/-- R125: a buffer that is not the marker is an AudioFrame exactly if its first byte is `0xFF` and its
second byte's high 6 bits are `0b111110`, whatever its low 2 bits and the other bytes are. -/
def Obligations.SyncPatternIsTheAudioFrame : Prop :=
  ∀ (s : State) (b0 b1 : Byte) (rest : Buffer), b0 :: b1 :: rest ≠ s.params.marker.toList →
    (exec (.classify (b0 :: b1 :: rest)) s =
        .next { s with answer := some (.result (.cls .audioFrame)) } ↔
      b0 = 0xFF#8 ∧ b1.extractLsb' 2 6 = 0b111110#6)

/-- R82: a slice shorter than 38 bytes raises MalformedStreamInfo, whatever its bytes, the empty slice
among them. -/
def Obligations.ShortSliceIsMalformed : Prop :=
  ∀ (s : State) (b : Buffer), b.length < 38 →
    exec (.parseStreamInfo b) s =
      .next { s with answer := some (.result (.error .malformedStreamInfo none)) }

/-- R81, R83 to R85, R57: PARSE_STREAMINFO past the length check: a wrong tag is malformed, a surplus
after a right tag is TrailingOrTruncatedData, and a slice of 38 bytes gives the descriptor by R57's
formulas, unvalidated (R86). The tag's content and the checks' order are the spec's decisions D12, D13,
the slice's layout general knowledge (D11, G2; log 17). -/
def Obligations.ParseReadsTheSliceByItsBytes : Prop :=
  ∀ (s : State) (b : Buffer), 38 ≤ b.length →
    let tagged := (byteAt b 0).extractLsb' 0 7 = 0#7 ∧
      byteAt b 1 = 0#8 ∧ byteAt b 2 = 0#8 ∧ byteAt b 3 = 34#8
    (¬ tagged → exec (.parseStreamInfo b) s =
      .next { s with answer := some (.result (.error .malformedStreamInfo none)) }) ∧
    (tagged → 38 < b.length → exec (.parseStreamInfo b) s =
      .next { s with answer := some (.result (.error .trailingOrTruncatedData none)) }) ∧
    (tagged → b.length = 38 → exec (.parseStreamInfo b) s =
      .next { s with answer := some (.result (.descriptor (sliceDescriptor b))) })

/-- R85, R89 (the spec's decision D34): the last-block flag, block sizes, frame sizes, total and
checksum do not matter: slices of one length that agree on the other bits parse the same. Which bytes are
kept is general knowledge (D11, G2; log 17). -/
def Obligations.DiscardedFieldsDoNotMatter : Prop :=
  ∀ (s : State) (b b' : Buffer), b.length = b'.length →
    (byteAt b 0).extractLsb' 0 7 = (byteAt b' 0).extractLsb' 0 7 →
    (∀ k ∈ [1, 2, 3, 14, 15, 16], byteAt b k = byteAt b' k) →
    (byteAt b 17).extractLsb' 4 4 = (byteAt b' 17).extractLsb' 4 4 →
    exec (.parseStreamInfo b) s = exec (.parseStreamInfo b') s

/-- R100, R102, R103: LAYOUT_LOOKUP with 1 to 8 gives exactly the first `n` entries of row `n - 1`, none of
them Invalid and the source's two for two channels under a LAYOUT that meets R102 and R103, and
changes nothing; with another count it is refused, the form U6 asks for of the two R100 leaves a model
(log 13). -/
def Obligations.LayoutLookupGivesTheRow : Prop :=
  ∀ (s : State) (n : BitVec 4),
    (1 ≤ n.toNat ∧ n.toNat ≤ 8 →
      ∃ ps, exec (.layoutLookup n) s = .next { s with answer := some (.result (.layout ps)) } ∧
        ps.length = n.toNat ∧
        (∀ (r k : Fin 8), r.val + 1 = n.toNat → k.val < n.toNat →
          ps[k.val]? = some (s.params.layout[r][k])) ∧
        (s.params.layout.Ok → Position.invalid ∉ ps ∧
          (n = 2#4 → ps = [.frontLeft, .frontRight]))) ∧
    (n.toNat = 0 ∨ 8 < n.toNat → exec (.layoutLookup n) s = .refused .layoutOutsideDomain)

/-- R112 to R114, R116, R117: RESOLVE_FORMAT on every descriptor: a supported width and a channel count
of 1 to 8 give the assembled format with the width's tag, any other width UnsupportedSampleWidth, a
supported width with any other count UnsupportedChannelCount, exactly one of the three; nothing else
changes. That the width decides where both are out of range is the spec's decision D17 (R117, log 25);
that a count of 0 is an unsupported one is its reading of 90_conflicts.md C4. -/
def Obligations.ResolverIsTotalOnItsDomain : Prop :=
  ∀ (s : State) (d : StreamDescriptor),
    (∀ fmt, d.bitsPerSample.toNat = formatBits fmt →
      (1 ≤ d.channelCount.toNat ∧ d.channelCount.toNat ≤ 8 →
        exec (.resolveFormat d) s = .next { s with
          answer := some (.result (.format (assembledFormat s.params.layout d fmt))) }) ∧
      (¬ (1 ≤ d.channelCount.toNat ∧ d.channelCount.toNat ≤ 8) →
        exec (.resolveFormat d) s = .next { s with
          answer := some (.result (.error .unsupportedChannelCount none)) })) ∧
    ((∀ fmt, d.bitsPerSample.toNat ≠ formatBits fmt) →
      exec (.resolveFormat d) s = .next { s with
        answer := some (.result (.error .unsupportedSampleWidth none)) })

/-- R118: nine channels with a supported width. -/
def Obligations.NineChannelsAreRejected : Prop :=
  ∀ (s : State) (rate : BitVec 20) (fmt : SampleFormat),
    exec (.resolveFormat
        { sampleRate := rate, channelCount := 9#4,
          bitsPerSample := BitVec.ofNat 6 (formatBits fmt) }) s =
      .next { s with answer := some (.result (.error .unsupportedChannelCount none)) }

/-- R142 to R147: DECODE_FRAME invoked on its own under a descriptor in range, for every answer of the
primitive. The shape check and its place are the spec's decision D25, the missing check of NoFrame D32
(log 25), the latch D19 (log 23). That DECODE_FRAME on its own latches whatever the session bit is, is log
10, in the place of a reason already latched log 27, and that it runs on every buffer log 29. -/
def Obligations.DecodeFrameFollowsThePrimitive : Prop :=
  ∀ (s : State) (b : Buffer) (d : StreamDescriptor) (f : OutputFormat),
    s.desc = some d → s.fmt = some f → DescriptorInRange d →
    (primitive s.params b d.channelCount.toNat = .noFrame →
      exec (.decodeFrame b) s = .next { s with answer := some (.result .noOutput) }) ∧
    (∀ detail, primitive s.params b d.channelCount.toNat = .fail detail →
      exec (.decodeFrame b) s =
        .next { s with answer := some (.result (.error .frameDecodeError (some detail))) }) ∧
    (∀ fr k, primitive s.params b d.channelCount.toNat = .frame fr k →
      (k ≠ b.length → exec (.decodeFrame b) s = .next { s with
        aborted := some .lengthMismatch, answer := some (.result (.abort .lengthMismatch)) }) ∧
      (k = b.length → (∃ n, HasShape d.channelCount.toNat n fr) →
        exec (.decodeFrame b) s = .next { s with answer := some (.result (.frame fr)) }) ∧
      (k = b.length → (∀ n, ¬ HasShape d.channelCount.toNat n fr) →
        exec (.decodeFrame b) s = .next { s with
          aborted := some .frameShape, answer := some (.result (.abort .frameShape)) }))

/-- R161: INTERLEAVE of `C ≥ 1` arrays of `N` samples gives `N*C` samples, channel `c`'s sample `i` at
position `i*C + c`; one array is given as it is; nothing else changes. -/
def Obligations.InterleaveTransposesTheFrame : Prop :=
  ∀ (s : State) (f : Frame) (n : Nat), 1 ≤ f.length → HasShape f.length n f →
    ∃ v, exec (.interleave f) s = .next { s with answer := some (.result (.samples v)) } ∧
      v.length = n * f.length ∧
      (∀ i, i < n → ∀ c, c < f.length →
        v[i * f.length + c]? = some ((f.getD c []).getD i 0#32)) ∧
      (∀ a, f = [a] → v = a)

/-- R176, U7 (log 13): INTERLEAVE and the REPACK forms on no array or on arrays of unequal length are
refused. -/
def Obligations.RaggedFramesAreRefused : Prop :=
  ∀ (s : State) (f : Frame), f = [] ∨ (∀ n, ¬ HasShape f.length n f) →
    exec (.interleave f) s = .refused .frameNotRectangular ∧
      exec (.repackS8 f) s = .refused .frameNotRectangular ∧
      exec (.repackS16 f) s = .refused .frameNotRectangular ∧
      exec (.repackS24in32 f) s = .refused .frameNotRectangular ∧
      exec (.repackS32 f) s = .refused .frameNotRectangular
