-- ==== Sys2Proof/Tests/Slice0.lean ====
section
/-! SUPPORT. Tests and witnesses. The words are written out from the spec's encodings, the expected
results are those of spec/95_test_vectors.md (the vector is named in each docstring). LAYOUT here is the
candidate of spec/93_implementation_defined.md G4 and MARKER its G1: for the tests alone. -/

namespace Sys2Proof.Tests

open Sys2Proof.Machine

/-! ## Helpers -/

/-- The next state of a result. -/
def nextOf (r : Result) : Option State :=
  match r with
  | .next s => some s
  | .fault _ => none
  | .refused _ => none

/-- What a result's next state answers. -/
def answerOf (r : Result) : Option Answer := (nextOf r).bind (·.answer)

/-- S in a result's next state. -/
def stateOf (r : Result) :
    Option (Bool × Option AbortReason × Option StreamDescriptor × Option OutputFormat) :=
  (nextOf r).map fun s => (s.session, s.aborted, s.desc, s.fmt)

/-- The refusal of a result. -/
def refusalOf (r : Result) : Option Refusal :=
  match r with
  | .next _ => none
  | .fault _ => none
  | .refused why => some why

/-- Bytes. -/
def bs (l : List Nat) : Buffer := l.map (BitVec.ofNat 8)

/-- Samples. -/
def smp (l : List Int) : List Sample := l.map (BitVec.ofInt 32)

/-- G4's candidate table. -/
def layout : LayoutTable :=
  #v[#v[.mono, .invalid, .invalid, .invalid, .invalid, .invalid, .invalid, .invalid],
    #v[.frontLeft, .frontRight, .invalid, .invalid, .invalid, .invalid, .invalid, .invalid],
    #v[.frontLeft, .frontCenter, .frontRight, .invalid, .invalid, .invalid, .invalid, .invalid],
    #v[.frontLeft, .frontRight, .rearLeft, .rearRight, .invalid, .invalid, .invalid, .invalid],
    #v[.frontLeft, .frontCenter, .frontRight, .rearLeft, .rearRight, .invalid, .invalid, .invalid],
    #v[.frontLeft, .frontCenter, .frontRight, .rearLeft, .rearRight, .lowFrequencyEffects, .invalid,
      .invalid],
    #v[.frontLeft, .frontCenter, .frontRight, .sideLeft, .sideRight, .rearCenter,
      .lowFrequencyEffects, .invalid],
    #v[.frontLeft, .frontCenter, .frontRight, .sideLeft, .sideRight, .rearLeft, .rearRight,
      .lowFrequencyEffects]]

/-- The audio buffer of the vectors. -/
def audio : Buffer := bs [0xFF, 0xF8, 0xC9, 0x18, 0x00, 0xC2]

/-- A tag for IDENT_TAG, which the spec leaves open. -/
def tag : Buffer := bs [1, 2, 3, 4, 5, 6, 7, 8]

/-- The parameters of a test, with one answer of `P` for the audio buffer. -/
def params (e : Endian) (channels : Nat) (a : PrimAnswer) : Params :=
  { marker := tableMarker, identTag := #v[1, 2, 3, 4, 5, 6, 7, 8], layout := layout, outEndian := e,
    primTable := [{ buf := audio, channels := channels, answer := a }] }

/-- The slice `SI` of the vectors with bytes 14 to 17. -/
def si (r0 r1 r2 r3 : Nat) : Buffer :=
  bs ([0x00, 0x00, 0x00, 0x22, 0x10, 0x00, 0x10, 0x00, 0, 0, 0, 0, 0, 0, r0, r1, r2, r3] ++
    List.replicate 20 0)
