-- ==== Sys2Proof/Machine/Decoding.lean ====
section
/-! DEFINITION. What the machine itself reads from an instruction word's bits before it decodes it: the word that twelve
bytes make, its opcode and fields, and whether it is a permitted landing place. -/

namespace Sys2Proof

/-- The 96-bit word that twelve bytes make, the lowest address first (R5). -/
def wordOfBytes (bs : List Byte) : BitVec 96 := BitVec.ofNat 96 (leNat bs)

/-- A permitted target of an indirect branch: NOP with LAND, MOD[0], set (R107, R108). -/
def isLanding (w : BitVec 96) : Bool := w.extractLsb' 86 10 == 0 && w.getLsbD 30

/-- The control fields of a word (R36). -/
def ctlOf (w : BitVec 96) : Ctl :=
  { g := w.extractLsb' 25 5, stall := w.extractLsb' 21 4, wait := w.extractLsb' 9 12, setf := w.extractLsb' 5 4,
    reuse := w.extractLsb' 2 3, yld := w.getLsbD 1, pair := w.getLsbD 0 }

/-- The fields of an R-form word (R36). -/
def rOf (w : BitVec 96) : RWord :=
  { d := w.extractLsb' 76 10, a := w.extractLsb' 66 10, b := w.extractLsb' 56 10, mod := w.extractLsb' 30 26,
    ctl := ctlOf w }

/-- The opcode of a word (R36). -/
def opcOf (w : BitVec 96) : BitVec 10 := w.extractLsb' 86 10

end Sys2Proof
end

──────

### Problem statement
Check every line of the entries above, and copy those that carry the string "leaves".

### Answer for the task
changes nothing; with another count it is refused, the form U6 asks for of the two R100 leaves a model
/-- A tag for IDENT_TAG, which the spec leaves open. -/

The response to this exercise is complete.